■ **ACTION ITEM**
Provide again, from the entries below, every line from the one containing "s.tai then 7" through the one containing "none => s.gnss.rate", exactly as written, and no other line.

Segment Start: EXERCISE DATA

-- ==== Sys2Proof/Machine/GnssOps.lean ====
section
/-! DEFINITION. Juniper's operations: satellite slots, keep-alive memory, corrections, start kinds, sleep, and the timing
solution of one epoch (R359 to R384). -/

namespace Sys2Proof.Machine

/-- Satellite slot `i`. -/
def State.sat (s : State) (i : Nat) : Option Sat := tabGet none i s.gnss.sats
/-- Sets satellite slot `i`. -/
def State.setSat (s : State) (i : Nat) (x : Option Sat) : State :=
  { s with gnss := { s.gnss with sats := tabPut none i x s.gnss.sats } }
/-- A satellite as a number. -/
def satKey (sys prn : Nat) : Nat := sys * 256 + prn
/-- A PRN lies within its system's range (R363). -/
def prnOk (sys prn : Nat) : Bool :=
  match sys with
  | 0 => decide (1 ≤ prn ∧ prn ≤ 32) | 1 => decide (1 ≤ prn ∧ prn ≤ 36) | 2 => decide (1 ≤ prn ∧ prn ≤ 63)
  | 3 => decide (193 ≤ prn ∧ prn ≤ 202) | _ => false
/-- A system's time against TAI, in s (R363). -/
def sysLag (sys : Nat) : Nat := if sys = 2 then 33 else 19
/-- The GNSS slot sleeps (R381), or the Navigation domain is off. -/
def State.gnssAsleep (s : State) : Bool := decide (s.n E.gnssPowerState = 1) || !s.flag E.gnssEnable
/-- Correlators in use on a band's channels (R365, R86). -/
def State.correlators (s : State) (band : Nat) : Nat :=
  match s.n E.trimActive with
  | 0 => if band = 0 then 9 else 5
  | 3 => 9
  | _ => 5
/-- The multipath fit of a band corrects (R365): nine correlators, `GNSS_MP_CORRECT`, and 1 s of averaging. -/
def State.mpCorrects (s : State) (band since : Nat) : Bool :=
  decide (s.correlators band = 9 ∧ since + ticksS 1 ≤ s.now) && s.flag E.gnssMpCorrect band

/-! ### Keep-alive memory (R380) -/

/-- A record with its CRC. -/
def keptOf (kind key : Nat) (body : List Byte) : Kept := ⟨kind, key, body, crc32c (be 1 kind ++ be 2 key ++ body)⟩
/-- The record's CRC holds. -/
def Kept.ok (k : Kept) : Bool := decide (k = keptOf k.kind k.key k.body)
/-- Records whose CRC fails are discarded at load (R380). -/
def State.keepLoad (s : State) : State := { s with gnss := { s.gnss with keep := s.gnss.keep.filter Kept.ok } }
/-- A record takes the place of those `out` names. -/
def State.keepPut (s : State) (k : Kept) (out : Kept → Bool) : State :=
  { s with gnss := { s.gnss with keep := s.gnss.keep.filter (fun x => !out x) ++ [k] } }
/-- A record replaces the one of its kind and key. -/
def State.keepOne (s : State) (kind key : Nat) (body : List Byte) : State :=
  s.keepPut (keptOf kind key body) (fun x => decide (x.kind = kind ∧ x.key = key))
/-- The body of a kept record. -/
def State.kept (s : State) (kind key : Nat) : Option (List Byte) :=
  (s.gnss.keep.find? (fun x => decide (x.kind = kind ∧ x.key = key))).map (·.body)
/-- The bytes of an ephemeris or almanac. -/
def ephBytes (e : Ephemeris) : List Byte := be 2 e.iod ++ t96Bytes e.ref ++ t96Bytes e.until' ++ e.data
/-- A TIME96 in 12 bytes. -/
def t96At (b : List Byte) (off : Nat) : T96 := ofSec (beAt b off 6) + beAt b (off + 6) 4 * 65536 + beAt b (off + 10) 2
/-- The ephemeris in force for a satellite at `t` (R367, R368): the latest whose reference time has come, else one still to cut
over, within its validity: its IOD. -/
def State.ephemerisAt (s : State) (key : Nat) (t : T96) : Option Nat :=
  let l := s.gnss.keep.filter (fun x => decide (x.kind = 1 ∧ x.key = key ∧ t ≤ t96At x.body 14))
  let past := l.filter (fun x => decide (t96At x.body 2 ≤ t))
  let pick (l : List Kept) (later : Bool) : Option Kept := l.foldl (fun a x =>
    match a with
    | none => some x
    | some y => if decide (t96At y.body 2 < t96At x.body 2) == later then some x else some y) none
  ((pick past true).orElse (fun _ => pick l false)).map (fun x => beAt x.body 0 2)
/-- A decoded ephemeris is kept beside the one in force. -/
def State.keepEphemeris (s : State) (e : Ephemeris) : State :=
  let key := satKey e.sys e.prn
  let cur := s.ephemerisAt key s.tai
  s.keepPut (keptOf 1 key (ephBytes e))
    (fun x => decide (x.kind = 1 ∧ x.key = key ∧ (cur ≠ some (beAt x.body 0 2) ∨ beAt x.body 0 2 = e.iod)))
/-- A signed number from 8 bytes. -/
def int64At (b : List Byte) (off : Nat) : Int := (BitVec.ofNat 64 (beAt b off 8)).toInt
/-- The antenna position in force with its uncertainty in mm (R375); `none` while a survey has to find it. -/
def State.antenna (s : State) : Option (Int × Int × Int × Nat) :=
  match s.n E.gnssPosMode with
  | 1 => some (s.int E.gnssPosX 0, s.int E.gnssPosX 1, s.int E.gnssPosX 2, s.n E.gnssPosUnc)
  | 2 => (s.kept 2 0).map (fun b => (int64At b 0, int64At b 8, int64At b 16, beAt b 24 4))
  | _ => none
/-- P₀ (0) or G₀ (1) of a band (R370). -/
def State.jamBase (s : State) (band which : Nat) : Int :=
  match s.kept 3 band with
  | some b => int64At b (8 * which)
  | none => Config.jamDefault band which

/-! ### Slots (R362, R364) and start kinds (R368) -/

/-- A satellite slot is released. -/
def State.satFree (s : State) (i : Nat) : State :=
  let s := (s.setSat i none).set E.gnssSvId i 0xFFFF
  let s := ((s.set E.gnssSvState i 0).set E.gnssSvCn0 i 0).setInt E.gnssSvElev i 0
  ((s.set E.gnssSvAzim i 0).setInt E.gnssSvResid i 0).set E.gnssSvFlags i 0
/-- `GNSS_SV_STATE` of a satellite: acquiring until a channel tracks, then excluded, used or tracking. -/
def State.satRefresh (s : State) (i : Nat) : State :=
  match s.sat i with
  | none => s.set E.gnssSvState i 0
  | some x => s.set E.gnssSvState i (if x.lost1 ∧ x.lost2 then 1 else if x.exclUntil.isSome then 4 else if x.used then 3 else 2)
/-- The correlator cluster of a slot's channel on a band is out of use (R364, R430, R431). -/
def State.clusterOut (s : State) (b i : Nat) : Bool :=
  let c := 0x510 + 4 * b + i / 16
  s.holly.testing.contains c || s.holly.failed.contains c
/-- Every satellite slot is released. -/
def State.satsFree (s : State) : State := (List.range 64).foldl State.satFree s
/-- Smoothing of the satellites restarts (R362, R374). -/
def State.smoothRestart (s : State) (which : Sat → Bool) : State :=
  { s with gnss := { s.gnss with sats := s.gnss.sats.map (fun p =>
      (p.1, p.2.map (fun x => if which x then { x with n := 0, cmc := [] } else x))) } }
/-- The kind of the next start (R368), with ephemerides valid for `n` satellites. -/
def State.startKind (s : State) (n : Nat) : Nat :=
  if s.flag E.firstLock ∧ 4 ≤ n ∧ s.antenna.isSome then 2 else if 1 ≤ n then 1 else 0
/-- Satellites with a valid ephemeris among all kept. -/
def State.ephemerides (s : State) : Nat :=
  (((s.gnss.keep.filter (fun x => decide (x.kind = 1))).map (·.key)).eraseDups.filter
    (fun k => (s.ephemerisAt k s.tai).isSome)).length
/-- The channels of a band that stayed invalid too long return to acquisition and start hot (R362, R368). -/
def State.coastOut (s : State) (b : Nat) : State :=
  let s := (List.range 64).foldl (fun s i =>
    match s.sat i with
    | some x => (s.setSat i (some (if b = 0 then { x with lost1 := true } else { x with lost2 := true }))).satRefresh i
    | none => s) s
  s.set E.gnssStartKind 0 2
/-- A cluster goes under test (R430): its satellites go on with their other band, or are dropped. -/
def State.clusterTest (s : State) (c : Nat) : State :=
  (List.range 16).foldl (fun s j =>
    let i := 16 * (c % 4) + j
    match s.sat i with
    | some x =>
      let x := if c < 4 then { x with lost1 := true } else { x with lost2 := true }
      if ¬ s.flag E.gnssSingleBand ∨ (x.lost1 ∧ x.lost2) then s.satFree i
      else (s.setSat i (some x)).satRefresh i
    | none => s) s
/-- The trim profile has changed the correlators of a band: its multipath fits restart (R365). -/
def State.gnssTrim (s : State) (was : Nat → Nat) : State :=
  let f (b : Nat) := decide (was b ≠ s.correlators b)
  { s with gnss := { s.gnss with sats := s.gnss.sats.map (fun p => (p.1, p.2.map (fun x =>
      { x with fit1 := if f 0 then s.now else x.fit1, fit2 := if f 1 then s.now else x.fit2 }))) } }

/-! ### Sleep (R381, R382) -/

/-- The GNSS slot has come back to a full dwell of QUALIFIED since a failed cross-check (R382). -/
def State.crossRefresh (s : State) : State :=
  match s.slotOf 1 0 with
  | some n =>
    if ¬ s.gnss.crossOk ∧ s.qualified n ∧ (s.slot n).qualSince + ticksS (s.n E.gnssWakeDwell) ≤ s.now then
      { s with gnss := { s.gnss with crossOk := true } }
    else s
  | none => s
/-- Sleep is asked for (R381), and the selection allows it. -/
def State.sleepAsked (s : State) : Bool :=
  let n := s.n E.hbSelected
  (s.flag E.gnssSleepEnable || decide (s.n E.trimActive = 4)) && decide (n < 32 ∧ s.refKind n ≠ 1) && s.qualified n
/-- Juniper wakes (R382): a hot or warm start, and the dwell. -/
def State.gnssWakes (s : State) : State :=
  let s := { s with gnss := { s.gnss with wakeAt := some s.now } }
  if s.n E.gnssPowerState ≠ 1 then s
  else
    let s := (s.set E.gnssPowerState 0 2).set E.gnssStartKind 0 (max 1 (s.startKind s.ephemerides))
    { s with gnss := { s.gnss with dwell := some (s.now + ticksS (s.n E.gnssWakeDwell)), fresh := true, fixed := false } }

/-! ### Corrections (R378, R379) -/

/-- A signed number of `n` bytes. -/
def intAt (b : List Byte) (off n : Nat) : Int :=
  let v := beAt b off n
  if 2 ^ (8 * n - 1) ≤ v then (v : Int) - 2 ^ (8 * n) else v
/-- Record `k` of a corrections block: its satellite and the correction. -/
def corrRecord (b : List Byte) (k : Nat) : Nat × Correction :=
  let r := b.drop (24 + 32 * k)
  (satKey (beAt r 0 1) (beAt r 1 1),
   ⟨beAt r 2 2, intAt r 4 4, intAt r 8 4, intAt r 12 4, intAt r 16 4, intAt r 20 2, intAt r 22 2, beAt r 24 4,
    t96At b 8 + ofSec (beAt r 28 2)⟩)
/-- The fields of a record are in range (R378). -/
def corrOk (b : List Byte) (k : Nat) : Bool :=
  let r := b.drop (24 + 32 * k)
  prnOk (beAt r 0 1) (beAt r 1 1) && decide (1 ≤ beAt r 28 2 ∧ beAt r 28 2 ≤ 3600 ∧ beAt r 30 2 = 0)
/-- The code of a corrections block (R379): 0 when it is accepted. -/
def State.corrCode (s : State) (b : List Byte) : Nat :=
  let count := beAt b 6 2
  if b.length ≠ 24 + 32 * count then 8
  else if beAt b 0 4 ≠ 0x4A434F52 ∨ beAt b 4 2 ≠ 1 ∨ count = 0 ∨ 64 < count ∨ 10 ^ 9 ≤ beAt b 14 4 ∨
      ¬ (List.range count).all (corrOk b) ∨ t96At b 8 + ofSec 60 < s.tai then 7
  else 0
/-- Entries of the corrections follow (R383). -/
def State.corrRefresh (s : State) : State :=
  let n := s.gnss.corrections.length
  let s := s.set E.gnssCorrSats 0 n
  s.set E.gnssCorrState 0 (if n ≠ 0 then 1 else if s.n E.gnssCorrState = 0 then 0 else 2)
/-- The rate of epochs in force (R366). -/
def State.gnssRate (s : State) : Nat :=
  match s.gnss.ratePend with
  | some (r, sec) => if sec ≤ secOf s.tai then r else s.gnss.rate
  | none => s.gnss.rate
/-- A forward step carries Privet past whole seconds: a rate that waits for one of them takes effect at the first one after it (R477). -/
def State.gnssRateStep (s : State) (from' : T96) : State :=
  match s.gnss.ratePend with
  | some (r, sec) =>
    if secOf from' < sec ∧ sec ≤ secOf s.tai then
      { s with gnss := { s.gnss with ratePend := some (r, secOf s.tai + 1) } }
    else s
  | none => s
/-- The first epoch at or after now (R366). -/
def State.nextEpoch (s : State) : T96 :=
  let u := ofSec 1 / max 1 s.gnssRate
  ceilDiv s.tai u * u
/-- An accepted block (R379): the records whose IOD is the ephemeris's replace the earlier ones of their satellites. -/
def State.corrAccept (s : State) (b : List Byte) : State :=
  let rs := (List.range (beAt b 6 2)).map (corrRecord b)
  let good := rs.filter (fun r => decide (s.ephemerisAt r.1 s.tai = some r.2.iod))
  let s := s.bump E.gnssCorrIgnored 0 (rs.length - good.length)
  let s := good.foldl (fun s r => { s with gnss := { s.gnss with
      corrections := s.gnss.corrections.filter (fun x => decide (x.1 ≠ r.1)) ++ [r] } }) s
  (s.setT96 E.gnssCorrEpoch 0 s.nextEpoch).corrRefresh

/-! ### The solution of an epoch (R366, R372 to R374) -/

/-- A length in 0.1 mm as light time in fs. -/
def fsOfTenthMm (d : Int) : Int := Int.tdiv (d * 10 ^ 11) 299792458
/-- A length in mm as light time in ps, rounded up. -/
def psOfMm (d : Nat) : Nat := ceilDiv (d * 10 ^ 9) 299792458
/-- sin of an angle in 0.1°, in 10⁻¹², by its series. -/
def sin12 (a : Int) : Int :=
  let x := Int.tdiv (a * 1745329251994) (10 ^ 3)
  ((List.range 10).foldl (fun (p : Int × Int) (k : Nat) =>
    (p.1 + p.2, -(Int.tdiv (Int.tdiv (p.2 * x) (10 ^ 12) * x) (10 ^ 12 * ((2 * k + 2) * (2 * k + 3) : Nat))))) (0, x)).1
/-- A channel latches at the epoch (R366): its last valid sample is at most one sample period old. -/
def chanLatches (c : ChannelObs) : Bool := decide (c.age * 81840000 ≤ 10 ^ 15)
/-- The transmit time a channel names at T_e, in fs (R366). -/
def chanCode (c : ChannelObs) : Int := c.sent + c.age + Int.tdiv (c.age * c.rate) (10 ^ 15)
/-- The accumulated carrier phase a channel names at T_e, in fs (R366). -/
def chanPhase (c : ChannelObs) : Int := c.carrier + Int.tdiv (c.age * c.carrierRate) (10 ^ 15)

Segment End: EXERCISE DATA

■ **EXERCISE ANSWER**
      ¬ (List.range count).all (corrOk b) ∨ t96At b 8 + ofSec 60 < s.tai then 7
  else 0
/-- Entries of the corrections follow (R383). -/
def State.corrRefresh (s : State) : State :=
  let n := s.gnss.corrections.length
  let s := s.set E.gnssCorrSats 0 n
  s.set E.gnssCorrState 0 (if n ≠ 0 then 1 else if s.n E.gnssCorrState = 0 then 0 else 2)
/-- The rate of epochs in force (R366). -/
def State.gnssRate (s : State) : Nat :=
  match s.gnss.ratePend with
  | some (r, sec) => if sec ≤ secOf s.tai then r else s.gnss.rate
  | none => s.gnss.rate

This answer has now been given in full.